Advanced knowledge and skills: Political movements and changing needs of individuals and communities have influenced the development of new roles and responsibilities35. In practice, new demands and reduced resources call for a higher level of clinical autonomy2. Central to an advanced nursing role is the continued development of service and care standards, with an holistic rather than technical focus35. The studies demonstrated the RANs provide an advanced level of clinical care and implement practice changes according to client need and service demands4. This necessitates awareness of local health and social demographics in order to provide appropriate primary health services matched to broader community needs. The assimilation of local knowledge and resident experiences into service planning is essential to strengthen health outcomes34. Forged partnerships, for example with RAV, have resulted in a contextually relevant professional training program. Partnership developments and targeted education are integral to maintaining the delivery of quality emergency and advanced clinical care for the remote communities.

Expanding practice scope: Restructuring of local government public health programs and reduced access to health professionals have led the RANs to 'pick up' some programs affected by resource constraints, for example immunisation programs. Other specific services provided to their local communities include womens' health, first-aid training, trauma management and palliative care4,5. Cognizant that effective and safe practice is founded not only on clinical competence, but also on education35, the RANs have undertaken additional education to support role expansion, and the legal and professional issues surrounding these changes5. Mental health has become a significant part of the nurses' scope of practice.

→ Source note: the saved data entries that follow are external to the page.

-- ==== Sys2Proof/Machine/Disp.lean ====
section
/-! DEFINITION. The dispatcher (chapter 11): descriptors, ready lists, the hold queues, dispatch to threads, exception
packets to keepers, the scheduling trace, and the passages of Limp mode (R443, R444). -/

namespace Sys2Proof.Machine

/-- A counter of the dispatcher. -/
def Dev.dispCount (d : Dev) (i : Nat) : Dev := d.bump (R.dispCnt + 4 * i)

/-- A scheduling-trace record for an event kind that is enabled (R303). -/
def Dev.traceRec (d : Dev) (kind g task thread prio wait : Nat) : Dev :=
  let c := d.io R.dispTraceCfg
  if bitOf c 0 && bitOf c (8 + kind) then
    d.onDisp (fun s => { s with trace := s.trace ++ [⟨kind, g, task, thread, prio, wait, d.drip.now⟩] })
  else d

/-! ## Task directory and descriptors -/

/-- The entry point of a task in the directory of generation `gen` (R293). -/
def Dev.taskEntry (d : Dev) (gen task : Nat) : Nat :=
  leNat ((List.range 4).map (fun i => d.tabByte (d.bankAt 14 gen) (0x400000 + 8 * task + i)))

/-- The gallery mask of a task in the directory of generation `gen`; 0: undefined. -/
def Dev.taskMask (d : Dev) (gen task : Nat) : Nat :=
  leNat ((List.range 2).map (fun i => d.tabByte (d.bankAt 14 gen) (0x400000 + 8 * task + 4 + i)))

/-- The session word of a descriptor or keeper message. -/
def sessWord (s : Option Nat) : Nat := match s with | some n => n % 2 ^ 22 + 2 ^ 31 | none => 0

/-- A mark of a packet; 0xFFFF when its layer is not marked. -/
def Pkt.mark (p : Pkt) (i : Nat) : Nat := p.marks.getD i 0xFFFF

/-- The 64 bytes of the task descriptor (R294). -/
def Pkt.desc (p : Pkt) : Bytes :=
  leBytes 2 p.task ++ leBytes 1 p.attempt
    ++ leBytes 1 (b2n p.seq.isSome + b2n p.fwdValid * 2 + b2n p.fwdHit * 4 + b2n p.requeued * 8 + b2n p.stamp.isSome * 16)
    ++ leBytes 4 (p.taskArg % 2 ^ 16) ++ leBytes 4 (if p.chain.count = 0 then 0xFFFFFFFF else p.chain.handle) ++ leBytes 4 p.len ++ leBytes 4 p.domain
    ++ leBytes 4 (seq24 (p.seq.getD 0)) ++ leBytes 4 p.gen ++ leBytes 4 (p.egress % 2 ^ 12)
    ++ leBytes 4 (p.bay % 2 ^ 12 + p.prio % 16 * 2 ^ 12 + p.pass % 4 * 2 ^ 16) ++ leBytes 4 (sessWord p.session)
    ++ leBytes 4 p.cookie ++ leBytes 4 (p.mark 0 + p.mark 1 * 2 ^ 16) ++ leBytes 4 (p.mark 2 + p.mark 3 * 2 ^ 16)
    ++ leBytes 4 (p.dripTag % 2 ^ 16 * 2 ^ 16) ++ leBytes 8 (p.stamp.getD 0)

/-- Shelf offset of the task descriptor (R294). -/
abbrev descAt : Nat := 0x5F80

/-- A task starts on a thread (R208, R294, R295): `zero` for a restart on a spare, whose shelf is zeroed. -/
def Dev.startTask (d : Dev) (id : Tid) (p : Pkt) (zero : Bool) : Dev :=
  let t := d.thr id
  let gen := if p.chain.count = 0 && p.seq.isNone then (d.group 14).genLive else p.gen
  let mem : Map Byte := if zero then [] else t.mem
  let d := d.setThr id { t with
    state := .ready, pc := w32 (d.taskEntry gen p.task), flags := 0, cnt := 0, ev := 0, evp := 0, mem := mem,
    b := spPut [] 0 (w32 descAt), wait := Wait.idle, tags := [], desc := some p, spent := false, running := true,
    codeGen := gen, repAt := none, macroRun := none, killed := false }
  ((d.setLocalBytes id descAt p.desc).setLocalBytes id winHandle (leBytes 4 p.chain.handle)).setLocalBytes id
    winLength (leBytes 4 p.len)

/-! ## Passages of Limp mode -/

/-- The bytes of a packet's message. -/
def Dev.msgBytes (d : Dev) (p : Pkt) : Bytes := d.chainBytes p.chain 0 p.len

/-- The PASSAGE record of an entry (R444); `bay` is limp_bay, or 0xFFFF when the chain was dropped. -/
def Dev.passageRec (d : Dev) (p : Pkt) (bay : Nat) : Dev :=
  d.chainRec ⟨2, sha3_256 (d.msgBytes p), 0, 0, p.attempt % 256, 0, p.task, p.domain, seqWord p.seq,
    leBytes 2 p.bay ++ leBytes 2 p.task ++ leBytes 4 p.len ++ leBytes 2 bay⟩ none

/-- Session `n` is ESTABLISHED on bay `bay`. -/
def Dev.sessReady (d : Dev) (n bay : Nat) : Bool :=
  match spFind d.sess.tab n with
  | some s => s.state = .established && s.id.bay = bay
  | none => false

/-- A task entry becomes a passage (R443). -/
def Dev.limpPassage (d : Dev) (p : Pkt) : Dev :=
  if p.chain.count = 0 then
    let d := d.bump (R.loadCnt + 4)
    match p.seq with | some s => d.releaseEmpty p.domain s | none => d
  else
    let bay := d.ioFld R.loadLimpBay 11 0
    let en := bitOf (d.io R.loadLimpSess) 31
    let sid := d.ioFld R.loadLimpSess 21 0
    let d := d.bump R.loadCnt
    if en && !d.sessReady sid bay then
      ((d.passageRec p 0xFFFF).bump (R.loadCnt + 4)).dropPkt p
    else
      let d := (d.passageRec p bay).retag p.chain (pipeTag p.pipe)
      let sd : Option SessData := if en then some ⟨sid, 23⟩ else none
      let (s, d) := match p.seq with | some s => (s, d) | none => d.takeSeq p.domain
      d.reorderEnter ⟨p.domain, s, some { p with session := if en then some sid else none }, bay, d.drip.now, sd⟩

/-! ## Ready lists (R296) -/

/-- The key of a level's list. -/
def levelKey (g l : Nat) : Nat := 16 * g + l

/-- The task entries of a level, oldest first. -/
def Dev.ready (d : Dev) (g l : Nat) : List Pkt := spGet [] d.disp.ready (levelKey g l)

/-- Set the task entries of a level. -/
def Dev.setReady (d : Dev) (g l : Nat) (v : List Pkt) : Dev :=
  d.onDisp (fun s => { s with ready := spSet [] s.ready (levelKey g l) v })

/-- The keeper entries of a level, oldest first. -/
def Dev.keeperReady (d : Dev) (g l : Nat) : List Pkt := spGet [] d.disp.keeperReady (levelKey g l)

/-- Set the keeper entries of a level. -/
def Dev.setKeeperReady (d : Dev) (g l : Nat) (v : List Pkt) : Dev :=
  d.onDisp (fun s => { s with keeperReady := spSet [] s.keeperReady (levelKey g l) v })

/-- Entries in a gallery's lists, task and keeper entries alike. -/
def Dev.queuedIn (d : Dev) (g : Nat) : Nat :=
  ((List.range 16).map (fun l => (d.ready g l).length + (d.keeperReady g l).length)).foldl (· + ·) 0

/-- A gallery has an active core. -/
def Dev.galActive (d : Dev) (g : Nat) : Bool := (d.gal g).coreMap.any (fun p => p < 9)

/-- The candidate galleries of an entry, in the order of ties: from the one after the gallery chosen last. -/
def Dev.candidates (d : Dev) (mask : Nat) : List Nat :=
  ((List.range 16).map (fun i => (d.disp.lastGal + 1 + i) % 16)).filter
    (fun g => bitOf mask g && d.galActive g && d.queuedIn g < 4096)

/-- The first of a list with the least measure. -/
def argMin (f : Nat → Nat) : List Nat → Option Nat
  | [] => none
  | x :: xs => match argMin f xs with
    | some y => if f y < f x then some y else some x
    | none => some x

/-- The gallery an entry goes to: the candidate with the fewest entries. -/
def Dev.chooseGallery (d : Dev) (mask : Nat) : Option Nat := argMin d.queuedIn (d.candidates mask)

/-- The generation whose directory an entry uses: its packet's, else the LIVE one. -/
def Dev.entryGen (d : Dev) (p : Pkt) : Nat :=
  if p.chain.count = 0 && p.seq.isNone then (d.group 14).genLive else p.gen

/-- Put an entry into a gallery's list, at the tail of its level or at the head. -/
def Dev.placeEntry (d : Dev) (g : Nat) (p : Pkt) (head : Bool) : Dev :=
  d.setReady g p.prio (if head then p :: d.ready g p.prio else d.ready g p.prio ++ [p])

/-- The hold queue of a pipe, oldest first. -/
def Dev.holdQ (d : Dev) (pipe : Nat) : List Pkt := spGet [] d.disp.hold pipe

/-- Set the hold queue of a pipe. -/
def Dev.setHoldQ (d : Dev) (pipe : Nat) (l : List Pkt) : Dev :=
  d.onDisp (fun s => { s with hold := spSet [] s.hold pipe l })

/-- A held entry with the same gallery mask, or of the same keeper, waits in the pipe's hold queue. -/
def Dev.heldSame (d : Dev) (p : Pkt) : Bool :=
  (d.holdQ p.pipe).any (fun q => q.keeperOf = p.keeperOf
    && (p.keeperOf.isSome || d.taskMask (d.entryGen q) q.task = d.taskMask (d.entryGen p) p.task))

/-- The gallery an entry can go to now: a keeper entry only to its own, while that has room (R296). -/
def Dev.holdChoice (d : Dev) (p : Pkt) : Option Nat :=
  match p.keeperOf with
  | some g => if d.queuedIn g < 4096 then some g else none
  | none => d.chooseGallery (d.taskMask (d.entryGen p) p.task)

/-- An entry joins the hold queue of its pipe (R298). -/
def Dev.holdEntry (d : Dev) (p : Pkt) : Dev :=
  ((d.setHoldQ p.pipe (d.holdQ p.pipe ++ [p])).dispCount 1).traceRec 3 0 p.task 0 p.prio 0

/-- A task entry enters the ready lists, or the hold queue of its pipe when it has no candidate gallery (R296, R298);
in Limp mode it becomes a passage (R443). -/
def Dev.enqueueTask (d : Dev) (p : Pkt) : Dev :=
  if d.mode = Mode.limp then d.limpPassage p
  else
    match if d.heldSame p then none else d.chooseGallery (d.taskMask (d.entryGen p) p.task) with
    | some g => (d.onDisp (fun s => { s with lastGal := g })).placeEntry g p false
    | none => d.holdEntry p

/-- Split a list at its first member that satisfies `f`. -/
def takeFirst {α : Type} (f : α → Bool) : List α → Option (α × List α)
  | [] => none
  | x :: xs => if f x then some (x, xs) else match takeFirst f xs with
    | some (y, r) => some (y, x :: r)
    | none => none

/-- A keeper entry joins the lists of gallery `g`; EXC is set (R299). -/
def Dev.placeKeeper (d : Dev) (g : Nat) (p : Pkt) : Dev :=
  (d.setKeeperReady g p.prio (d.keeperReady g p.prio ++ [{ p with keeperOf := none }])).keeperEvent g Ev.exc

/-- The pipe places its oldest held entry for which a candidate gallery exists (R298), at the tail of its level, or at the head if it
was requeued (R296). -/
def Dev.holdPlace (d : Dev) (pipe : Nat) : Dev :=
  match takeFirst (fun p => (d.holdChoice p).isSome) (d.holdQ pipe) with
  | none => d
  | some (p, rest) =>
    match d.holdChoice p with
    | none => d
    | some g =>
      let d := d.setHoldQ pipe rest
      if p.keeperOf.isSome then d.placeKeeper g p else (d.onDisp (fun s => { s with lastGal := g })).placeEntry g p p.requeued

/-! ## Dispatch (R297) -/

/-- A logical core is being retired. -/
def Dev.retiringCore (d : Dev) (g l : Nat) : Bool := (d.gal g).retiring.any (fun r => r.logical = l)

/-- The first IDLE thread of a logical core that is not a keeper, among threads `t` and up. -/
def Dev.idleThread (d : Dev) (g l : Nat) : Option Tid :=
  if d.retiringCore g l then none
  else (List.range 8).findSome? (fun t => match d.tidAt g l t with
    | some id => if (d.thr id).state = .idle && !(l = 0 && t = 0) then some id else none
    | none => none)

/-- READY and WAITING threads of a logical core. -/
def Dev.busyThreads (d : Dev) (g l : Nat) : Nat :=
  ((List.range 8).filter (fun t => match d.tidAt g l t with
    | some id => (d.thr id).state = .ready || (d.thr id).state = .waiting
    | none => false)).length

/-- The thread the next dispatch of a gallery goes to. -/
def Dev.dispatchTo (d : Dev) (g : Nat) : Option Tid :=
  match argMin (d.busyThreads g) ((List.range 8).filter (fun l => (d.idleThread g l).isSome)) with
  | some l => d.idleThread g l
  | none => none

/-- The highest level whose list `f` is not empty. -/
def topLevel (f : Nat → List Pkt) : Option Nat := ((List.range 16).reverse).find? (fun l => !(f l).isEmpty)

/-- Tasks are dispatched in Service and Handover mode; in Limp mode none is (R443). -/
def Dev.dispatches (d : Dev) : Bool := d.mode = Mode.service || d.mode = Mode.handover

/-- One dispatch of a gallery (R297): the clocks an entry waited are open in the model, which counts no clocks. -/
def Dev.dispatch (d : Dev) (g : Nat) : Dev :=
  if !d.dispatches then d
  else match topLevel (d.ready g), d.dispatchTo g with
    | some l, some id =>
      match d.ready g l with
      | [] => d
      | p :: rest =>
        let d := (d.setReady g l rest).retag p.chain (ownerTag id)
        ((d.startTask id p false).dispCount 0).freeStep.traceRec 0 g p.task (ownerTag id) p.prio (d.freeVal % 2 ^ 32)
    | _, _ => d

/-! ## Exception packets (R299, R300) -/

/-- An exception packet enters the ready lists of a gallery as a keeper entry (R299), or the hold queue of its pipe while the
gallery holds its 4,096 entries (R296, R298, assumption 54). -/
def Dev.enqueueExc (d : Dev) (g : Nat) (p : Pkt) : Dev :=
  let p := { p with keeperOf := some g }
  if d.heldSame p || (d.holdChoice p).isNone then d.holdEntry p else d.placeKeeper g p

/-- The key of pending slot `p` of a gallery. -/
def pendKey (g p : Nat) : Nat := 64 * g + p

/-- The packet pending in a slot. -/
def Dev.pendingAt (d : Dev) (g p : Nat) : Option Pkt := spFind d.disp.pending (pendKey g p)

/-- Free a pending slot. -/
def Dev.freePending (d : Dev) (g p : Nat) : Dev :=
  d.onDisp (fun s => { s with pending := spErase s.pending (pendKey g p) })

/-- The pending slots in use of a gallery. -/
def Dev.pendingSlots (d : Dev) (g : Nat) : List (Nat × Pkt) :=
  (d.disp.pending.filter (fun e => e.1 / 64 = g)).map (fun e => (e.1 % 64, e.2))

/-- The message that delivers an exception packet in slot `p` (R299). -/
def Pkt.excMsg (q : Pkt) (p : Nat) : Bytes :=
  leBytes 4 q.chain.handle ++ leBytes 4 q.len ++ leBytes 1 (q.excClass % 8 + q.pass % 4 * 2 ^ 4)
    ++ leBytes 1 (q.outcome % 16 + q.route * 2 ^ 4) ++ leBytes 2 q.bay ++ leBytes 1 p ++ leBytes 1 q.prio
    ++ leBytes 2 q.dripTag ++ leBytes 4 (q.domain % 2 ^ 16) ++ leBytes 4 (seq24 (q.seq.getD 0)) ++ leBytes 4 q.gen
    ++ leBytes 4 (sessWord q.session) ++ leBytes 8 (q.stamp.getD 0) ++ leBytes 2 (q.mark 0) ++ leBytes 2 (q.mark 1)
    ++ leBytes 2 (q.mark 2) ++ leBytes 2 (q.mark 3) ++ List.replicate 16 0

/-- The oldest keeper entry of the highest level is delivered when the keeper channel has room and a pending slot is
free (R299). -/
def Dev.excDeliver (d : Dev) (g : Nat) : Dev :=
  let c := d.liveFld R.dispCfg 11 4
  match topLevel (d.keeperReady g), d.keeper g,
      (List.range 64).find? (fun p => (d.pendingAt g p).isNone) with
  | some l, some k, some p =>
    match d.keeperReady g l with
    | [] => d
    | q :: rest =>
      if !d.serving || !d.chanOn g c || 4 ≤ (d.chan g c).length then d
      else
        let d := (d.setKeeperReady g l rest).setLocalBytes k (0x4A00 + 80 * p) (leBytes 80 q.key)
        let d := (d.retag q.chain (ownerTag k)).onDisp (fun s => { s with pending := spPut s.pending (pendKey g p) q })
        (d.chanPush g c ⟨q.excMsg p, 0, 0⟩).freeStep.traceRec 4 g 0xFFFF (ownerTag k) q.prio (d.freeVal % 2 ^ 32)
  | _, _, _ => d

/-- A keeper stops: every pending number is released empty, recorded and counted (R300). -/
def Dev.losePending (d : Dev) (k : Tid) : Dev :=
  (d.pendingSlots k.g).foldl (fun d e =>
    let d := (d.freePending k.g e.1).dispCount 8
    match e.2.seq with
    | some s => (d.releaseEmpty e.2.domain s).incident 12 Code.orphaned (ownerTag k) e.2.domain (seq24 s)
    | none => d) d

/-! ## The entry to Limp mode -/

/-- Every task entry that waits or is held becomes a passage (R443). -/
def Dev.limpAll (d : Dev) : Dev :=
  let ps := (d.disp.ready.flatMap (fun e => e.2)) ++ (d.disp.hold.flatMap (fun e => e.2.filter (fun p => p.keeperOf.isNone)))
  let kept (m : Map (List Pkt)) : Map (List Pkt) := m.filterMap (fun e =>
    let l := e.2.filter (fun p => p.keeperOf.isSome)
    if l.isEmpty then none else some (e.1, l))
  ps.foldl (fun d p => d.limpPassage p) (d.onDisp (fun s => { s with ready := [], hold := kept s.hold }))

/-! ## The rows of this chapter's dispatcher -/

/-- DISPATCH (R297). -/
def execDispDispatch (gallery : Nat) (s : State) : Host.Outcome State Fault Refusal := s.run (fun d => d.dispatch gallery)

/-- HOLD_PLACE (R298). -/
def execHoldPlace (pipe : Nat) (s : State) : Host.Outcome State Fault Refusal := s.run (fun d => d.holdPlace pipe)

/-- EXCEPTION_DELIVER (R299). -/
def execExceptionDeliver (gallery : Nat) (s : State) : Host.Outcome State Fault Refusal :=
  s.run (fun d => d.excDeliver gallery)

end Sys2Proof.Machine
end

Counselling, support, mental health first-aid training programs, mental health assessments and referrals are some of the new knowledge and skills developed.

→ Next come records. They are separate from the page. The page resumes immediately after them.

-- ==== Sys2Proof/Machine/Book.lean ====
section
/-! DEFINITION. The Cellarbook (R379 to R386, R458): appends, the close of pages, export and acknowledgement. -/

namespace Sys2Proof.Machine

/-! ## APPEND (R381) -/

/-- Slots an APPEND finds free: 33 are kept for PAGE_END and the seal (R385). -/
def Dev.bookFull (d : Dev) : Bool := d.ringSlots < d.book.wp + 34 - d.book.ack

/-- The pointers of an APPEND. -/
def Job.bookPtrs (j : Job) : List (Ptr × Nat) :=
  [(j.ptr 32, 32), (j.ptr 48, 16)] ++ if j.get 40 8 = 0 then [] else [(j.ptr 40, 20)]

/-- A reserved op, kind, field or bit; RECONCILE is for keepers. -/
def Dev.bookBad (d : Dev) (j : Job) : Bool :=
  let k := j.get 17 1
  j.get 16 1 ≠ 0 || !(k = 1 || (k = 5 && d.isKeeper j.tid)) || bits (j.get 18 2) 14 10 ≠ 0 || j.get 24 8 ≠ 0
    || j.get 56 8 ≠ 0

/-- A refused APPEND of a full ring: counted, with an incident for the first of a page (R385). -/
def Dev.bookRefuse (d : Dev) (n : Nat) (j : Job) : Dev :=
  let d := (d.bookCount 1).finishJob n Code.failEmpty 0
  if d.book.refused then d
  else (d.onBook (fun k => { k with refused := true })).incident 17 Code.failEmpty j.owner 0 0

/-- The record of an APPEND. -/
def Dev.bookRecord (d : Dev) (j : Job) : RecBody :=
  ⟨j.get 17 1, d.ptrBytes j (j.ptr 32) 32, j.get 20 4, j.get 18 2, j.attempt, j.owner, j.task, j.domain, seqWord j.seq,
   if j.get 40 8 = 0 then [] else d.ptrBytes j (j.ptr 40) 20⟩

/-- APPEND (R381): the record is chained now, and the command completes when it becomes visible. -/
def execBookAppend (job : Nat) (s : State) : Host.Outcome State Fault Refusal :=
  s.run (fun d =>
    match d.job job with
    | some j =>
      if !d.serving || j.phase ≠ .queued || j.unit ≠ 6 || !d.mayTakeJob job j then d
      else
        let d := (d.unqueue job j).settlePage
        let c := d.cmdCheck j j.bookPtrs (d.bookBad j)
        if c ≠ Code.ok then d.finishJob job c 0
        else match d.poisonAns (j.bookPtrs.filter (fun x => x.2 ≠ 16)) with
          | some u => u.dev.finishJob job u.code 0
          | none =>
            if d.bookFull then d.bookRefuse job j
            else ((d.setJob job { j with phase := .running }).bookCount 0).chainRec (d.bookRecord j) (some job)
    | none => d)

/-- The commands whose records become visible at this boundary complete (R381). -/
def Dev.bookBoundary (d : Dev) : Dev :=
  (d.book.newRecs.foldl (fun d r =>
    match r.src with
    | some n => match d.job n with
      | some j => (d.ptrWrite j (j.ptr 48) (slice r.data 56 8 ++ leBytes 8 (leAt r.data 0 7))).finishJob n Code.ok
          (leAt r.data 56 8)
      | none => d
    | none => d) d).bookVisible

/-! ## Pages (R383) -/

/-- PAGE_END (R383): at the end of a page's last drip. -/
def execPageEnd (s : State) : Host.Outcome State Fault Refusal := s.run (fun d => d.settlePage)

/-- A seal block: its header, both signatures, zeros. -/
def sealBlock (head : Bytes) (v : Nat) : Bytes :=
  slice (head ++ slice (Config.sign 3 0 (Config.srKey 0) head [] v) 0 64 ++ slice (Config.sign 8 0 (Config.srKey 1) head [] v) 0 3309)
    0 4096

/-- SEAL_BLOCK_WRITTEN (R383, R385): the oldest page that the Strongroom signs is stored and gets its seal block; under version 2 with
m_page it is mirrored (R467). -/
def execSealBlockWritten (s : State) : Host.Outcome State Fault Refusal :=
  s.run (fun d =>
    match d.book.pages.find? (fun p => p.state = .waiting && p.head ≠ []) with
    | some p =>
      if !d.strong.powered then d
      else
        let b := sealBlock p.head d.freeVal
        let d := (d.freeStep.bookCount 3).writeMem true (d.slotAddr (p.past - 32)) (b.take (128 * (d.ringSlots - (p.past - 32) % d.ringSlots)))
        let d := d.writeMem true d.book.base (b.drop (128 * (d.ringSlots - (p.past - 32) % d.ringSlots)))
        let d := d.onBook (fun k => { k with
          pages := k.pages.map (fun q => if q.num = p.num then { q with state := .written } else q) })
        let d := d.onStrong Strong.signPage
        if d.ropeVer = 2 && bitOf (d.live R.ropeCfg) 4 then d.ropeEmit 6 0 (1 :: b) else d
    | none => d)

/-! ## Export (R386, R458) -/

/-- The sealed page the export unit sends next; pages that were never sealed are passed over. -/
def Dev.exportNext (d : Dev) : Option Page :=
  d.book.pages.find? (fun p => p.state = .written && d.book.exp ≤ p.slot)

/-- A slot as it is exported: 128 zero bytes when it is poisoned (R407). -/
def Dev.slotBytes (d : Dev) (n : Nat) : Bytes :=
  if d.memPoisoned true (d.slotAddr n) 128 then List.replicate 128 0 else d.memBytes true (d.slotAddr n) 128

/-- The export pointer stands just past a page. -/
def Dev.exported (d : Dev) (p : Page) : Dev := d.onBook (fun k => { k with exp := p.past })

/-- The selected minor version of the host interface (R451). -/
def Dev.hostMinor (d : Dev) : Nat := d.ioFld R.hostVerSel 7 0

/-- A page goes to the PF1 ring; an exp_log2 out of range suspends the export (R458). -/
def Dev.exportHost (d : Dev) (p : Page) : Dev :=
  let sz := d.ioFld R.hostExpSize 5 0
  if d.hostMinor < 2 then d
  else if sz < 27 || 36 < sz then d
  else if !d.busMaster 1 then d.setIo R.hostExpStat Code.notOwner
  else if 2 ^ sz / 128 < p.past - d.book.ack then d
  else
    let base := d.io64 R.hostExpBaseLo / 4096 * 4096
    let d := (List.range (p.past - p.slot)).foldl (fun d i =>
      (d.countRead true (d.slotAddr (p.slot + i)) 128).emit
        (.hostWrite (base + (p.slot + i) * 128 % 2 ^ sz) (d.slotBytes (p.slot + i)))) d
    let d := (d.emit (.hostWrite (d.io64 R.hostExpWpaLo / 8 * 8) (leBytes 8 p.past))).exported p
    if 3 ≤ d.hostMinor then d.msix 1 0 else d

/-- Fragment `i` of `n` of a page as an Ethernet frame (R386); its source address is open. -/
def Dev.exportFrame (d : Dev) (p : Page) (i n : Nat) : Bytes :=
  let dst := d.live R.bookExpDmacLo + 2 ^ 32 * (d.live R.bookExpDmacHi % 2 ^ 16)
  let epoch := leAt p.head 104 8
  let k := Nat.min 64 (p.past - p.slot - 64 * i)
  beBytes 6 dst ++ beBytes 6 (d.freeVal % 2 ^ 48) ++ [0x88, 0xB5] ++ leBytes 4 0x4546584B
    ++ leBytes 8 (p.num % 2 ^ 40 + epoch % 2 ^ 24 * 2 ^ 40) ++ leBytes 2 i ++ leBytes 2 n
    ++ (List.range k).flatMap (fun x => d.slotBytes (p.slot + 64 * i + x))

/-- A frame of the export unit joins the egress FIFO of the export bay, or is dropped beyond its limit (R117). -/
def Dev.exportJoin (d : Dev) (bay : Nat) (f : Bytes) : Dev :=
  if 16 * d.liveFld (R.egrsBay + 4 * bay) 19 8 < fifoCells (d.fifo bay) + (f.length + 127) / 128 then d.bump R.egrsQdrop
  else d.setFifo bay
    (d.fifo bay ++ [⟨{ Pkt.empty with domain := 65527, gen := d.drip.gen }, bay, none, none, f, d.bayMac bay⟩])

/-- A page goes to the export bay. -/
def Dev.exportBay (d : Dev) (p : Page) : Dev :=
  let bay := d.liveFld R.bookCfg 13 2
  let n := (p.past - p.slot + 63) / 64
  let d := (List.range (p.past - p.slot)).foldl (fun d i => d.countRead true (d.slotAddr (p.slot + i)) 128) d
  let d := (List.range n).foldl (fun d i => d.exportJoin bay (d.exportFrame p i n)) d
  d.freeStep.exported p

/-- EXPORT_PAGE (R386, R458). -/
def execExportPage (s : State) : Host.Outcome State Fault Refusal :=
  s.run (fun d =>
    if !d.serving then d
    else match d.exportNext with
      | some p => match d.liveFld R.bookCfg 1 0 with
        | 1 => d.exportHost p
        | 2 => d.exportBay p
        | _ => d
      | none => d)

/-- The acknowledge pointer may move to a slot: a page boundary from the pointer itself to the export pointer (R386). -/
def Dev.ackOk (d : Dev) (v : Nat) : Bool :=
  v = d.book.ack || (d.book.ack ≤ v && v ≤ d.book.exp && d.book.pages.any (fun p => p.past = v))

/-- BOOK_ACK takes a slot number (R386). -/
def Dev.bookAck (d : Dev) (v : Nat) : Dev :=
  let d := if d.book.ack < v then d.onBook (fun k => { k with ackDrip := d.drip.now }) else d
  (d.onBook (fun k => { k with ack := v, pages := k.pages.filter (fun p => v < p.past) })).setIo64 R.bookAckLo v

/-- A write of BOOK_ACK_HI by a master (R386, R389): the pair is applied. -/
def Dev.ackWrite (d : Dev) (m val : Nat) : Dev :=
  d.ownDoorbell m 17 R.bookAckHi 32 val (fun d =>
    let v := d.io R.bookAckLo + 2 ^ 32 * val
    if d.ackOk v then d.bookAck v else (d.setIo64 R.bookAckLo d.book.ack).refuse m R.bookAckHi Code.reserved)

/-- BOOK_ACK_WRITE (R386). -/
def execBookAckWrite (m val : Nat) (s : State) : Host.Outcome State Fault Refusal :=
  s.run (fun d => d.ackWrite m (val % 2 ^ 32))

/-- The outcome of an export acknowledgement of the host (R458). -/
def Dev.hostAck (d : Dev) (v : Nat) : Dev :=
  if !d.owns 3 17 then d.setIo R.hostExpStat Code.notOwner
  else if d.ackOk v then (d.bookAck v).setIo R.hostExpStat Code.ok
  else d.setIo R.hostExpStat Code.reserved

/-- EXPORT_RESEND (R386): without an acknowledgement for resend × 64 drips the unit starts again. -/
def execExportResend (s : State) : Host.Outcome State Fault Refusal :=
  s.run (fun d =>
    let k := d.book
    if d.serving && k.exp ≠ k.ack && k.ackDrip + 64 * d.liveFld R.bookCfg 21 14 ≤ d.drip.now then
      (d.bookCount 4).onBook (fun k => { k with exp := k.ack, ackDrip := d.drip.now })
    else d)

end Sys2Proof.Machine
end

Care coordination: Nurses practising at an advanced level have demonstrated excellent care outcomes attributable to their roles as case managers36. As the only health service providers, the RANs administer and coordinate most of the health care. The remote residents are provided with ready access to skills and expertise to support and assist care management. The nurses also have the advantage of patient familiarity and local social and health agency networks to anticipate care needs. Effective collaboration with allied health colleagues maximises care planning and resources for residents with long-term needs34. In this respect, the RANs contribute to high quality remote health care by providing regular assessments, treatment support, professional collaboration and follow up along the care continuum5.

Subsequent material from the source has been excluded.